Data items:
------------------------------------------------------------------------
/-- A link neither at work nor about to stop is left by every entry, and the account with it (R101). -/
theorem enterHold_of_stopped (hstarting : p.gen.link.starting = false) (hrun : p.gen.link ≠ .run)
    (hunloading : p.gen.link ≠ .unloading) : (enterHold p).gen.link = p.gen.link ∧ (enterHold p).account = p.account := by
  obtain ⟨hlink, haccount, -⟩ := enteredHold_same p
  by_cases hstate : (enterHold p).hold.state = .holdRun
  · rw [enterHold_of_run hstate]
    exact ⟨hlink, haccount⟩
  · rw [enterHold_of_quiet hstate, quietEntryLink_of_stopped (by rw [hlink]; exact hstarting) (by rw [hlink]; exact hrun)
      (by rw [hlink]; exact hunloading)]
    exact ⟨hlink, haccount⟩

theorem routineTrigger_scan_of_idle (h : p.scan.mode = .idle) : (routineTrigger .roundCompleting p).scan =
    { p.scan with mode := .routineRun, run := some (startingRun .roundCompleting p) } := by
  unfold routineTrigger
  rw [h]
  rfl

theorem routineTrigger_scan_of_busy (h : p.scan.mode ≠ .idle) : (routineTrigger .roundCompleting p).scan =
    { p.scan with pending := some .roundCompleting } := by
  have hmerge : mergeTrigger p.scan.pending .roundCompleting = .roundCompleting := by
    unfold mergeTrigger
    split <;> rfl
  unfold routineTrigger
  split
  · exact absurd ‹_› h
  all_goals
    rw [hmerge]
    rfl

/-- A routine trigger reads the scanner and the configuration alone. -/
theorem routineTrigger_scan_congr (hscan : q.scan = p.scan) (hcfg : q.cfg = p.cfg) :
    (routineTrigger .roundCompleting q).scan = (routineTrigger .roundCompleting p).scan := by
  have hrun : startingRun .roundCompleting q = startingRun .roundCompleting p := by
    unfold startingRun
    rw [hscan, hcfg]
  by_cases h : p.scan.mode = .idle
  · rw [routineTrigger_scan_of_idle h, routineTrigger_scan_of_idle (by rw [hscan]; exact h), hscan, hrun]
  · rw [routineTrigger_scan_of_busy h, routineTrigger_scan_of_busy (by rw [hscan]; exact h), hscan]

/-- The entry is a round-completing routine trigger while the stop trigger is on (R146). -/
theorem enterHold_scan (p : Part) : (enterHold p).scan =
    if p.cfg.on .stopTrigger then (routineTrigger .roundCompleting p).scan else p.scan := by
  have hentered : (enterHold p).scan = (enteredHold p).scan := by
    rw [enterHold_eq]
    split
    · rfl
    · exact (quietEntryLink_frame _).same .scan (by decide)
  rw [hentered]
  unfold enteredHold
  have hframe := changeHold_frame (chosenState (choiceRule p) p.image.drive.data.layoverRequest)
    (some (choiceRule p)) p
  generalize changeHold (chosenState (choiceRule p) p.image.drive.data.layoverRequest) (some (choiceRule p)) p = q at hframe
  have hscan : q.scan = p.scan := hframe.same .scan (by decide)
  have hcfg : q.cfg = p.cfg := hframe.same .cfg (by decide)
  dsimp only
  split
  · exact routineTrigger_scan_congr hscan hcfg
  · exact hscan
------------------------------------------------------------------------
Task goal: Repeat the records above with every character intact.

Answer section:
/-- A link neither at work nor about to stop is left by every entry, and the account with it (R101). -/
theorem enterHold_of_stopped (hstarting : p.gen.link.starting = false) (hrun : p.gen.link ≠ .run)
    (hunloading : p.gen.link ≠ .unloading) : (enterHold p).gen.link = p.gen.link ∧ (enterHold p).account = p.account := by
  obtain ⟨hlink, haccount, -⟩ := enteredHold_same p
  by_cases hstate : (enterHold p).hold.state = .holdRun
  · rw [enterHold_of_run hstate]
    exact ⟨hlink, haccount⟩
  · rw [enterHold_of_quiet hstate, quietEntryLink_of_stopped (by rw [hlink]; exact hstarting) (by rw [hlink]; exact hrun)
      (by rw [hlink]; exact hunloading)]
    exact ⟨hlink, haccount⟩

theorem routineTrigger_scan_of_idle (h : p.scan.mode = .idle) : (routineTrigger .roundCompleting p).scan =
    { p.scan with mode := .routineRun, run := some (startingRun .roundCompleting p) } := by
  unfold routineTrigger
  rw [h]
  rfl

theorem routineTrigger_scan_of_busy (h : p.scan.mode ≠ .idle) : (routineTrigger .roundCompleting p).scan =
    { p.scan with pending := some .roundCompleting } := by
  have hmerge : mergeTrigger p.scan.pending .roundCompleting = .roundCompleting := by
    unfold mergeTrigger
    split <;> rfl
  unfold routineTrigger
  split
  · exact absurd ‹_› h
  all_goals
    rw [hmerge]
    rfl

/-- A routine trigger reads the scanner and the configuration alone. -/
theorem routineTrigger_scan_congr (hscan : q.scan = p.scan) (hcfg : q.cfg = p.cfg) :
    (routineTrigger .roundCompleting q).scan = (routineTrigger .roundCompleting p).scan := by
  have hrun : startingRun .roundCompleting q = startingRun .roundCompleting p := by
    unfold startingRun
    rw [hscan, hcfg]
  by_cases h : p.scan.mode = .idle
  · rw [routineTrigger_scan_of_idle h, routineTrigger_scan_of_idle (by rw [hscan]; exact h), hscan, hrun]
  · rw [routineTrigger_scan_of_busy h, routineTrigger_scan_of_busy (by rw [hscan]; exact h), hscan]

/-- The entry is a round-completing routine trigger while the stop trigger is on (R146). -/
theorem enterHold_scan (p : Part) : (enterHold p).scan =
    if p.cfg.on .stopTrigger then (routineTrigger .roundCompleting p).scan else p.scan := by
  have hentered : (enterHold p).scan = (enteredHold p).scan := by
    rw [enterHold_eq]
    split
    · rfl
    · exact (quietEntryLink_frame _).same .scan (by decide)
  rw [hentered]
  unfold enteredHold
  have hframe := changeHold_frame (chosenState (choiceRule p) p.image.drive.data.layoverRequest)
    (some (choiceRule p)) p
  generalize changeHold (chosenState (choiceRule p) p.image.drive.data.layoverRequest) (some (choiceRule p)) p = q at hframe
  have hscan : q.scan = p.scan := hframe.same .scan (by decide)
  have hcfg : q.cfg = p.cfg := hframe.same .cfg (by decide)
  dsimp only
  split
  · exact routineTrigger_scan_congr hscan hcfg
  · exact hscan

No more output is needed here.